Hi All
I received my Secondary diagnosis in November 2020 and really struggling now with this second lockdown and shielding ... anyone else?
I am 50 years of age and 7 years ago was diagnosed with Primary Breast Cancer and had lumpectomy / all lymph nodes removed from one arm / chemotherapy / radiotherapy and then a reduction on the healthy breast. Following all treatment which finished on 11th September 2014 when I had my scans in the November was given the all clear. Yay - or so I thought. Who knew that Cancer was the gift that kept on giving. I developed Neuropathy in my feet and hands / lymphoedema in my arm and breast / hypothyroidism / osteoarthritis and diabetes. You would have thought that my list was long enough without the addition of secondary breast cancer and another load of drugs. I don't like the chemo drugs - they make me nauseas / exhausted and have aggravated my neuropathy. I have pain in my jaw / teeth I am not quite sure to accompany the pain in my pelvis and legs where my tumours are.
My secondary diagnosis came 7 years after my primary one. I was shocked and devastated to get the news ... I thought I was invincible and had won the cancer fight. I developed a sore back ... to the point I couldn't walk / sit or lie down without pain. Following xrays / MRI and CT scans the bone metastasis was identified in my pelvic bone and my right femur bone.
I am on a cocktail of palbociclib / letrozole and zolandronic acid infusions.

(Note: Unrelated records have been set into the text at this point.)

-- ==== Sys2Proof/Laws/Commands.lean ====
section
/-! SUPPORT. What the host commands' helpers do (50_host_interface.md R213, R214). -/

namespace Sys2Proof.Machine

/-- A timer counts down to zero and no further (R213). -/
theorem countDown_toNat (b : Byte) : (countDown b).toNat = b.toNat - 1 := by
  unfold countDown
  split
  · next h => subst h; rfl
  · next h =>
    have : b.toNat ≠ 0 := fun e => h (BitVec.eq_of_toNat_eq e)
    have := b.isLt
    rw [BitVec.toNat_sub]; simp; omega

/-- The level of key `k` after `update_keypad` (R214). -/
theorem keyLevels_getElem (pressed : List Nat) (k : KeyIx) : (keyLevels pressed)[k.val] = pressed.contains k.val := by
  fin_cases k <;> rfl

/-- A block is Halted exactly when its `Run` holds a fault record (R31). -/
theorem State.isHalted_iff (s : State) : s.isHalted = true ↔ ∃ f, s.run = .halted f := by
  unfold State.isHalted
  cases s.run <;> simp

/-- Once the block is Halted, `step()` gives the host no value (R219). -/
theorem stepReply_halted {s : State} (h : s.isHalted = true) : stepReply s = .noValue := if_pos h

/-- Before that, `step()` gives the host the step's output (R217). -/
theorem stepReply_of_not_halted {s : State} (h : s.isHalted = false) : stepReply s = stepOutput s := by simp [stepReply, h]

end Sys2Proof.Machine
end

This along with all my other medications for all my other ailments means that when I do walk I rattle! Lol
Lockdown is tough - I've seen 1 friend in over a year. Thank god I am in a bubble with my parents and get to spend some time with them at weekends as I am still working full time, albeit from home.
I am tired ALL THE TIME ... I think I could stay in bed now until the day I die but I know i must keep going which is why I am still working, it gives me routine and purpose as there are some days I question that. I am on my own and finding that really difficult. I have never been that successful in the relationship department and know that there is no way now that I will ever meet someone so for me, thinking about all the things I would like on my life list, I know I won't achieve as I don't have anyone to do those things with. Yes friends and family can only do so much - but I find that difficult.
I also had to come to grips with the fact I would never be a mother, I so desperately wanted to be, but cancer robbed me of that. I have days where I am so angry - why me - but then other days - why not me. It is an emotional rollercoaster as I am sure you are all on for one reason or another.
Anyhow I think I've just offloaded months of therapy - as I haven't really spoken much about it since diagnosed and my parents are somewhat in denial it is never mentioned.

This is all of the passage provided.